[[ EXTRACTED DATA open ]]

-- ==== Sys2Proof/Machine/Core.lean ====
section
/-! DEFINITION. The machine as the host's interface takes it. -/

def Sys2Proof.core : Host.Core :=
  { State := Sys2Proof.Machine.State
    Fault := Sys2Proof.Machine.Fault
    Refusal := Sys2Proof.Machine.Refusal
    step := Sys2Proof.Machine.step
    reset := Sys2Proof.Machine.State.reset }
end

[[ EXTRACTED DATA closed ]]

• **WHAT YOU HAVE TO DO**
Starting at the line with "def Sys2Proof.core : Host.Core", restate every line word for word through the end of the listing above.

• **ANSWER TO THIS TASK**
def Sys2Proof.core : Host.Core :=
  { State := Sys2Proof.Machine.State
    Fault := Sys2Proof.Machine.Fault
    Refusal := Sys2Proof.Machine.Refusal
    step := Sys2Proof.Machine.step
    reset := Sys2Proof.Machine.State.reset }
end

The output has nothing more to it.